**Dataset records:**
-- ==== Sys2Proof/Machine/Security.lean ====
section
/-!
DEFINITION. Machine/Security.lean: the security engine's commands, authenticated debug and the debug halt (chapter 20, R456
to R463, R471, R472).
-/

namespace Sys2Proof.Machine

/-! ## Slots and results -/

/-- The key in public slot `n`, or in slot A`n`; empty where the slot is not filled (R458). -/
def State.pubKey (s : State) (n : Nat) : List Byte := Sparse.get (fun _ => []) s.sec.pub n
def State.aesKey (s : State) (n : Nat) : List Byte := Sparse.get (fun _ => []) s.sec.aes n

/-- Public slot `n` is filled. -/
def State.pubFilled (s : State) (n : Nat) : Bool := !(s.pubKey n).isEmpty

/-- SEC_STAT.RESULT. -/
def State.secResult (s : State) (r : Nat) : State := s.setFld SEC_STAT.RESULT r

/-- A write to a privileged register from another writer is ignored and counted (R474, HST_CNT). -/
def State.notPriv (s : State) : State := s.incFld HST_CNT.REFUSED

/-- A lifecycle transition to `goal` where `ok` holds: forward only, in force from the next reset other than HIB (R457). -/
def State.secMove (s : State) (goal : Nat) (ok : Bool) : State :=
  if ok && s.sec.next < goal then { s with sec := { s.sec with next := goal } }.secResult 0 else s.secResult 2

/-- A command of SEC_CMD takes effect only from a privileged writer. -/
def State.secCmd (s : State) (priv : Bool) (f : State → State) : Res :=
  if !s.cmdOpen then .next s else if priv then (f s).done else .next s.notPriv

/-! ## SEC commands -/

/-- PROVISION. -/
def execSecProvision (priv : Bool) (s : State) : Res :=
  s.secCmd priv fun t =>
    t.secMove 1 (t.sec.life = 0 && t.pubFilled 12 && (List.range 11).any fun n => t.pubFilled (n + 1))

/-- LOCK: the committed base image is signed by a slot from 1 to 11. -/
def execSecLock (priv : Bool) (s : State) : Res :=
  s.secCmd priv fun t =>
    t.secMove 2 (t.sec.life = 1 && t.pubFilled 12 && t.pubFilled 13 && t.committed && 1 ≤ t.boot.keyId && t.boot.keyId ≤ 11)

/-- RETIRE. -/
def execSecRetire (priv : Bool) (s : State) : Res :=
  s.secCmd priv fun t => t.secMove 3 (t.sec.life != 3)

/-- RAISE_SVN (R459). -/
def execSecRaiseSvn (priv : Bool) (s : State) : Res :=
  s.secCmd priv fun t =>
    let v := t.fld SEC_ARG.SVN
    if t.committed && t.sec.floor < v && v ≤ t.boot.svn then { t with sec := { t.sec with floor := v } }.secResult 0
    else t.secResult 4

/-- The bytes of the first `n` key words. -/
def State.keyBytes (s : State) (n : Nat) : List Byte :=
  (List.range n).flatMap fun k => natBytes 4 (Sparse.get (fun _ => 0) s.sec.keyBuf k).toNat

/-- KEY_WRITE (R458): an empty slot, in OPEN or PROVISIONED; a public key must be a point of the curve. -/
def State.keyWrite (s : State) : State :=
  let n := s.fld SEC_KEY_SEL.SLOT
  let t := { s with sec := { s.sec with keyBuf := [] } }
  if 1 < s.sec.life then t.secResult 2
  else if s.flag SEC_KEY_SEL.AES then
    if !(s.aesKey (n % 4)).isEmpty then t.secResult 3
    else { t with sec := { t.sec with aes := Sparse.set (fun _ => []) t.sec.aes (n % 4) (s.keyBytes 8) } }.secResult 0
  else if 13 < n then s.undef 479
  else if s.pubFilled n then t.secResult 3
  else if n = 0 then t.secResult 2
  else
    let k := s.keyBytes 24
    if onCurve k then
      { t with sec := { t.sec with pub := Sparse.set (fun _ => []) t.sec.pub n k } }.secResult 0
    else t.secResult 1

/-- KEY_WRITE. -/
def execSecKeyWrite (priv : Bool) (s : State) : Res := s.secCmd priv State.keyWrite

/-- KEY_DATA_WRITE: a key word, and WORD moves on; a WORD beyond the key is reserved. -/
def execKeyDataWrite (data : Word) (s : State) : Res :=
  if !s.cmdOpen then .next s
  else
    let w := s.fld SEC_KEY_SEL.WORD
    if (if s.flag SEC_KEY_SEL.AES then 7 else 23) < w then (s.undef 479).done
    else .next ({ s with sec := { s.sec with keyBuf := Sparse.set (fun _ => 0) s.sec.keyBuf w data } }.wrapFld SEC_KEY_SEL.WORD)

/-! ## Authenticated debug (R461 to R463) -/

/-- DBG_STAT.RESULT. -/
def State.dbgResult (s : State) (r : Nat) : State := s.setFld DBG_STAT.RESULT r

/-- CHALLENGE: the one before expires. -/
def execDbgChallenge (s : State) : Res :=
  if !s.cmdOpen then .next s
  else if s.flag DBG_STAT.LOCKOUT then .next (s.dbgResult 5)
  else .next ({ s with sec := { s.sec with drawing := true, issued := none } }.dbgResult 0)

/-- The challenge made from 32 random bytes: SYS_UID, the lifecycle code, the level asked for, N. -/
def State.challenge (s : State) (rand : List Byte) : List Byte :=
  sha384 (natBytes 8 s.myUid ++ [BitVec.ofNat 8 s.sec.life, 1] ++ (rand ++ natBytes 32 0).take 32)

/-- CHALLENGE_READY. -/
def execChallengeReady (rand : List Byte) (s : State) : Res :=
  if !s.sec.drawing then .next s
  else
    let c := s.challenge rand
    let s := s.each (List.range 12) fun t n => t.setReg (DBG_CHAL n) (BitVec.ofNat 32 (bytesNat ((c.drop (4 * n)).take 4)))
    .next { s with sec := { s.sec with drawing := false, issued := some s.ns } }

/-- VERIFY: AUTH can be reached in PROVISIONED and LOCKED only. -/
def execDbgVerify (s : State) : Res :=
  if !s.cmdOpen then .next s
  else if s.sec.life != 1 && s.sec.life != 2 then .next (s.dbgResult 4)
  else .next { s with sec := { s.sec with verifying := true } }

/-- The bytes of `n` registers from `f`, four a register. -/
def State.regBytes (s : State) (f : Nat → Nat) (n : Nat) : List Byte :=
  (List.range n).flatMap fun k => natBytes 4 (s.reg (f k)).toNat

/-- A failed VERIFY; the third in a row sets LOCKOUT. -/
def State.verifyFails (s : State) (r : Nat) : State :=
  let n := min 3 (s.fld DBG_STAT.FAILS + 1)
  let s := (s.setFld DBG_STAT.FAILS n).dbgResult r
  if n = 3 then s.setFld DBG_STAT.LOCKOUT 1 else s

/-- VERIFY_RESULT: on success the level is AUTH and the challenge is spent; a device that sleeps wakes (R473). -/
def execVerifyResult (s : State) : Res :=
  if !s.sec.verifying then .next s
  else
    let s := { s with sec := { s.sec with verifying := false } }
    if s.sec.issued.isNone then .next (s.verifyFails 2)
    else if s.pubFilled 13 && ecdsaVerify (s.pubKey 13) (s.regBytes DBG_CHAL 12) (s.regBytes DBG_RESP 24) then
      let s := { s with sec := { s.sec with issued := none } }
      let s := ((s.setFld DBG_STAT.LEVEL 1).setFld DBG_STAT.FAILS 0).dbgResult 0
      (s.awake 6 fun t => t).done
    else .next (s.verifyFails 1)

/-- CHALLENGE_EXPIRY: a challenge expires 60 s after its issue (R462). -/
def execChallengeExpiry (s : State) : Res :=
  match s.sec.issued with
  | some t => if t + 60000000000 ≤ s.ns then .next { s with sec := { s.sec with issued := none } } else .next s
  | none => .next s

/-- REQUEST_FULL: in OPEN only. -/
def execDbgRequestFull (s : State) : Res :=
  if !s.cmdOpen then .next s
  else if s.sec.life = 0 then .next ((s.setFld DBG_STAT.LEVEL 2).dbgResult 0)
  else .next (s.dbgResult 4)

/-! ## The debug halt (R471, R472) -/

/-- HALT. -/
def execDbgHalt (s : State) : Res :=
  if !s.cmdOpen then .next s
  else if !s.flag DBG_STAT.LEVEL then .next (s.dbgResult 4)
  else if s.sec.life = 2 && s.recipeRuns then .next (s.dbgResult 3)
  else .next ({ s with sec := { s.sec with haltReq := !s.halted } }.dbgResult 0)

/-- RESUME. -/
def execDbgResume (s : State) : Res :=
  if !s.cmdOpen then .next s
  else .next ({ s with sec := { s.sec with resumeReq := s.halted || s.sec.haltReq } }.dbgResult 0)

/-- DROP: the level returns to OFF, and a halt ends with it. -/
def execDbgDrop (s : State) : Res :=
  if !s.cmdOpen then .next s
  else .next (({ s with sec := { s.sec with haltReq := false, resumeReq := s.halted } }.setFld DBG_STAT.LEVEL 0).dbgResult 0)

/-- The end of a halt at boundary `k`: finite deadlines, expiries and armed time-outs move by K − H, an armed pass-commit unit
fires, and every loop slot's GEN moves on. -/
def State.haltEnd (s : State) (h k : Nat) : State :=
  let d := (k - h) * tickNs
  let s := { s with sec := { s.sec with haltAt := none, resumeReq := false } }
  let s := (s.setFld DBG_STAT.HALTED 0).setFld DBG_HALT.TICKS (k - h)
  let s := s.each s.sch.jobs fun t i =>
    let t := if t.jInf i then t else t.setPw (t.descAt i 0) (t.jDeadline i + d)
    t.setPw (t.descAt i 0x1C) (t.jExpiry i + d)
  let s := s.passFire
  let s := { s with sch := { s.sch with timeouts := s.sch.timeouts.map fun (p : Nat × Option Nat) =>
    (p.1, p.2.map fun e => shortOf (e + d)) } }
  s.loopBumpGens

/-- The strobe of tick `t` as the halt sees it (R471, R472). -/
def State.haltStrobe (s : State) (t : Nat) : State :=
  match s.sec.haltAt with
  | some h => if s.sec.resumeReq then s.haltEnd h t else s
  | none =>
    if s.sec.haltReq then
      { s.setFld DBG_STAT.HALTED 1 with sec := { s.sec with haltAt := some t, haltReq := false } }
    else s

end Sys2Proof.Machine
end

**Requirement:** Your task for the entries above: copy exactly the span starting with the line with "1 to 11. -/" and going on through the line with "let v := t.fld SEC_ARG.SVN", both lines included, and nothing else.

**Result of this exercise:**
/-- LOCK: the committed base image is signed by a slot from 1 to 11. -/
def execSecLock (priv : Bool) (s : State) : Res :=
  s.secCmd priv fun t =>
    t.secMove 2 (t.sec.life = 1 && t.pubFilled 12 && t.pubFilled 13 && t.committed && 1 ≤ t.boot.keyId && t.boot.keyId ≤ 11)

/-- RETIRE. -/
def execSecRetire (priv : Bool) (s : State) : Res :=
  s.secCmd priv fun t => t.secMove 3 (t.sec.life != 3)

/-- RAISE_SVN (R459). -/
def execSecRaiseSvn (priv : Bool) (s : State) : Res :=
  s.secCmd priv fun t =>
    let v := t.fld SEC_ARG.SVN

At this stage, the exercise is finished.